What needs to be done.
Of the entries below, return exactly those lines that fall between the one containing "if m = 0 ∨ 12 < m then .fault c 1" and the one containing "2 ^ 16 * s.portNumber", the two end lines included.

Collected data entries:
■ ■ ■ ■ ■ ■ ■
/-- ANDI: Z; C is cleared. -/
def execAndi (slice engine context : Nat) (s : State) : Host.Outcome State Fault Refusal := whenSlices s <|
  .next (s.issue slice engine context 0x07 (fun c w => c.sum w (c.reg (bitsOf w 23 21) &&& bitsOf w 15 0)))

/-- SHI: a shift left or right by SH; no flag. -/
def execShi (slice engine context : Nat) (s : State) : Host.Outcome State Fault Refusal := whenSlices s <|
  .next (s.issue slice engine context 0x08 (fun c w =>
    let v := c.reg (bitsOf w 23 21)
    let n := bitsOf w 4 0
    (c.setReg (bitsOf w 26 24) (if bitOf w 20 then v * 2 ^ n else v / 2 ^ n)).next))

/-- ADD. -/
def execAdd (slice engine context : Nat) (s : State) : Host.Outcome State Fault Refusal := whenSlices s <|
  .next (s.issue slice engine context 0x09 (fun c w => c.sum w (c.reg (bitsOf w 23 21) + c.reg (bitsOf w 20 18))))

/-- CMPI. -/
def execCmpi (slice engine context : Nat) (s : State) : Host.Outcome State Fault Refusal := whenSlices s <|
  .next (s.issue slice engine context 0x0A (fun c w => c.compare (c.reg (bitsOf w 23 21)) (bitsOf w 15 0)))

/-- CMP. -/
def execCmp (slice engine context : Nat) (s : State) : Host.Outcome State Fault Refusal := whenSlices s <|
  .next (s.issue slice engine context 0x0B (fun c w => c.compare (c.reg (bitsOf w 23 21)) (c.reg (bitsOf w 20 18))))

/-- ADV: the cursor moves on; beyond byte 255 it is a window overrun (R162). -/
def execAdv (slice engine context : Nat) (s : State) : Host.Outcome State Fault Refusal := whenSlices s <|
  .next (s.issue slice engine context 0x0C (fun c w =>
    let n := c.cur + (if bitOf w 20 then c.reg (bitsOf w 23 21) * 2 ^ bitsOf w 19 16 else 0) + bitsOf w 7 0
    if 255 < n then .overrun c else { c with cur := n }.next))

/-- BR: COND 7 is PROGRAM_FAULT 1 (R162, R163). -/
def execBr (slice engine context : Nat) (s : State) : Host.Outcome State Fault Refusal := whenSlices s <|
  .next (s.issue slice engine context 0x0D (fun c w =>
    if bitsOf w 26 24 = 7 then .fault c 1
    else if c.cond (bitsOf w 26 24) then .go c (bitsOf w 10 0) else c.next))

/-- JTAB: CNT is the table's last index (R162). -/
def execJtab (slice engine context : Nat) (s : State) : Host.Outcome State Fault Refusal := whenSlices s <|
  .next (s.issue slice engine context 0x0E (fun c w =>
    let v := c.reg (bitsOf w 23 21)
    if v ≤ bitsOf w 20 16 then .go c (bitsOf w 10 0 + v) else c.next))

/-- CALL: a fifth nested call is PROGRAM_FAULT 4 (R162, R163). -/
def execCall (slice engine context : Nat) (s : State) : Host.Outcome State Fault Refusal := whenSlices s <|
  .next (s.issue slice engine context 0x0F (fun c w =>
    if 4 ≤ c.stack.length then .fault c 4 else .go { c with stack := (c.pc + 1) :: c.stack } (bitsOf w 10 0)))

/-- RET: with an empty stack it is PROGRAM_FAULT 4 (R162, R163). -/
def execRet (slice engine context : Nat) (s : State) : Host.Outcome State Fault Refusal := whenSlices s <|
  .next (s.issue slice engine context 0x10 (fun c _ =>
    match c.stack with
    | [] => .fault c 4
    | a :: rest => .go { c with stack := rest } a))

/-- STV: the low 1, 2 or 4 bytes of a register, little-endian, within vector bytes 40 to 127 (R162, R163). -/
def execStv (slice engine context : Nat) (s : State) : Host.Outcome State Fault Refusal := whenSlices s <|
  .next (s.issue slice engine context 0x11 (fun c w =>
    let n := 2 ^ bitsOf w 20 19
    if bitsOf w 20 19 = 3 then .fault c 1
    else if !vecOk (bitsOf w 6 0) n then .fault c 3
    else (c.putVec (bitsOf w 6 0) (leBytes n (c.reg (bitsOf w 23 21)))).next))

/-- CPYV: LEN + 1 window bytes in wire order; the vector range is checked before the window (R162, R163). -/
def execCpyv (slice engine context : Nat) (s : State) : Host.Outcome State Fault Refusal := whenSlices s <|
  .next (s.issue slice engine context 0x12 (fun c w =>
    let n := bitsOf w 26 22 + 1
    if !vecOk (bitsOf w 21 15) n then .fault c 3
    else match c.window? (c.cur + bitsOf w 7 0) n with
      | none => .overrun c
      | some (b, t) => ({ c with t := c.t || t }.putVec (bitsOf w 21 15) b).next))

/-- SETL: the layer begins at the cursor. -/
def execSetl (slice engine context : Nat) (s : State) : Host.Outcome State Fault Refusal := whenSlices s <|
  .next (s.issue slice engine context 0x13 (fun c w =>
    let l := bitsOf w 26 24
    { c with vec := { c.vec with layerOff := c.vec.layerOff.set l c.cur, layerProto := c.vec.layerProto.set l (bitsOf w 15 8) } }.next))

/-- CSUM: Z tells whether the ones' complement sum of the GS bytes from CUR is 0xFFFF; GS must be even, 2 to 60 (R162, R163). -/
def execCsum (slice engine context : Nat) (s : State) : Host.Outcome State Fault Refusal := whenSlices s <|
  .next (s.issue slice engine context 0x14 (fun c w =>
    let n := c.reg (bitsOf w 23 21)
    if n = 0 ∨ n % 2 = 1 ∨ 60 < n then .fault c 6
    else match c.window? c.cur n with
      | none => .overrun c
      | some (b, t) => { c with t := c.t || t, z := decide (onesSum 0 b = 0xFFFF) }.next))

/-- MAL: MCLASS 0 or above 12 is PROGRAM_FAULT 1 (R163). -/
def execMal (slice engine context : Nat) (s : State) : Host.Outcome State Fault Refusal := whenSlices s <|
  .next (s.issue slice engine context 0x15 (fun c w =>
    let m := bitsOf w 3 0
    if m = 0 ∨ 12 < m then .fault c 1
    else
      let c1 := { c with mal := raiseMal c.mal m }
      if bitOf w 5 then .done c1 else c1.next))

/-- CLS. -/
def execCls (slice engine context : Nat) (s : State) : Host.Outcome State Fault Refusal := whenSlices s <|
  .next (s.issue slice engine context 0x16 (fun c w =>
    let c1 := if bitOf w 9 then c else { c with vec := { c.vec with cls := bitsOf w 7 0 } }
    if bitOf w 8 then .done c1 else c1.next))

/-- PARSE_STEP_LIMIT (R163): the limit's steps have executed without an end: PROGRAM_FAULT 2, at the PC that would run next. -/
def execParseStepLimit (slice engine context : Nat) (s : State) : Host.Outcome State Fault Refusal := whenSlices s <|
  match s.ctx? (ctxKey slice engine context) with
  | some c =>
    if slice < 4 ∧ engine < 32 ∧ context < 4 ∧ ¬ c.ended ∧ s.stepLimit slice ≤ c.steps then
      .next (s.parseFault slice engine context c 2 c.pc)
    else .next s
  | none => .next s

/-! The program's end and the header vector (R157, R165 to R167, R170 to R172). -/

/-- The lowest malformed class of a list and an earlier one; 0 for none. -/
def lowestMal (m : Nat) (l : List Nat) : Nat := l.foldl raiseMal m

/-- The 128 bytes of the header vector (R165). -/
def State.vector (s : State) (f : Frame) : List Byte :=
  let kp := match f.origin with | .eth k p => (k, p) | _ => (f.slice, 0)
  let v := f.vec
  let w0 := v.cls + 2 ^ 8 * f.mal + 2 ^ 12 * b2n (s.tsValid kp.1 kp.2 v.cls) + 2 ^ 13 * b2n v.trunc + 2 ^ 14 * b2n v.lenKnown +
    2 ^ 16 * s.portNumber kp.1 kp.2 + 2 ^ 24 * (if v.lenKnown then f.data.length else 0) + 2 ^ 40 * (v.steps % 256)
  leBytes 8 w0 ++ leBytes 8 f.rxTs ++ v.layerOff.map (BitVec.ofNat 8) ++ v.layerProto.map (BitVec.ofNat 8) ++ leBytes 4 v.flowHash ++
    leBytes 4 0 ++ v.area

/-- Is the frame first of its ingress port among those that have not left the parse stage (R157)? -/
def State.firstOfPort (s : State) (f : Frame) : Bool :=
  !s.eth.frames.any (fun e => decide (e.2.id < f.id ∧ e.2.origin = f.origin) &&
    (match e.2.stage with | .arriving | .queued | .parsing | .parsed => true | _ => false))

/-- Give a frame the exception handle, or drop it when there is none (R171). -/
def State.exceptionFrame (s : State) (f : Frame) (stage : FStage) : State :=
  let k := match f.origin with | .eth k _ => k | _ => f.slice
  if s.on (F.PARSE_EXC_HANDLE_VALID k) then
    s.setFrame { f with handle := some (s.fld (F.PARSE_EXC_HANDLE_HANDLE k)), exception := true, stage := stage, looked := none, fed := none,
                        floodTo := none }
  else (s.incFld (F.PARSE_EXC_DROP k)).dropFrame f 0

/-- Apply MAL_ACTION of class m to a frame (R171): drop, pass at `stage`, or exception. -/
def State.malAction (s : State) (f : Frame) (m : Nat) (stage : FStage) : State :=
  let k := match f.origin with | .eth k _ => k | _ => f.slice
  if m = 0 then s.setFrame { f with stage := stage }
  else match s.fld (F.MAL_ACTION k m) with
    | 1 => s.setFrame { f with stage := stage }
    | 2 => s.exceptionFrame f stage
    | _ => s.dropFrame f 0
■ ■ ■ ■ ■ ■ ■
Finished exercise.
    if m = 0 ∨ 12 < m then .fault c 1
    else
      let c1 := { c with mal := raiseMal c.mal m }
      if bitOf w 5 then .done c1 else c1.next))

/-- CLS. -/
def execCls (slice engine context : Nat) (s : State) : Host.Outcome State Fault Refusal := whenSlices s <|
  .next (s.issue slice engine context 0x16 (fun c w =>
    let c1 := if bitOf w 9 then c else { c with vec := { c.vec with cls := bitsOf w 7 0 } }
    if bitOf w 8 then .done c1 else c1.next))

/-- PARSE_STEP_LIMIT (R163): the limit's steps have executed without an end: PROGRAM_FAULT 2, at the PC that would run next. -/
def execParseStepLimit (slice engine context : Nat) (s : State) : Host.Outcome State Fault Refusal := whenSlices s <|
  match s.ctx? (ctxKey slice engine context) with
  | some c =>
    if slice < 4 ∧ engine < 32 ∧ context < 4 ∧ ¬ c.ended ∧ s.stepLimit slice ≤ c.steps then
      .next (s.parseFault slice engine context c 2 c.pc)
    else .next s
  | none => .next s

/-! The program's end and the header vector (R157, R165 to R167, R170 to R172). -/

/-- The lowest malformed class of a list and an earlier one; 0 for none. -/
def lowestMal (m : Nat) (l : List Nat) : Nat := l.foldl raiseMal m

/-- The 128 bytes of the header vector (R165). -/
def State.vector (s : State) (f : Frame) : List Byte :=
  let kp := match f.origin with | .eth k p => (k, p) | _ => (f.slice, 0)
  let v := f.vec
  let w0 := v.cls + 2 ^ 8 * f.mal + 2 ^ 12 * b2n (s.tsValid kp.1 kp.2 v.cls) + 2 ^ 13 * b2n v.trunc + 2 ^ 14 * b2n v.lenKnown +
    2 ^ 16 * s.portNumber kp.1 kp.2 + 2 ^ 24 * (if v.lenKnown then f.data.length else 0) + 2 ^ 40 * (v.steps % 256)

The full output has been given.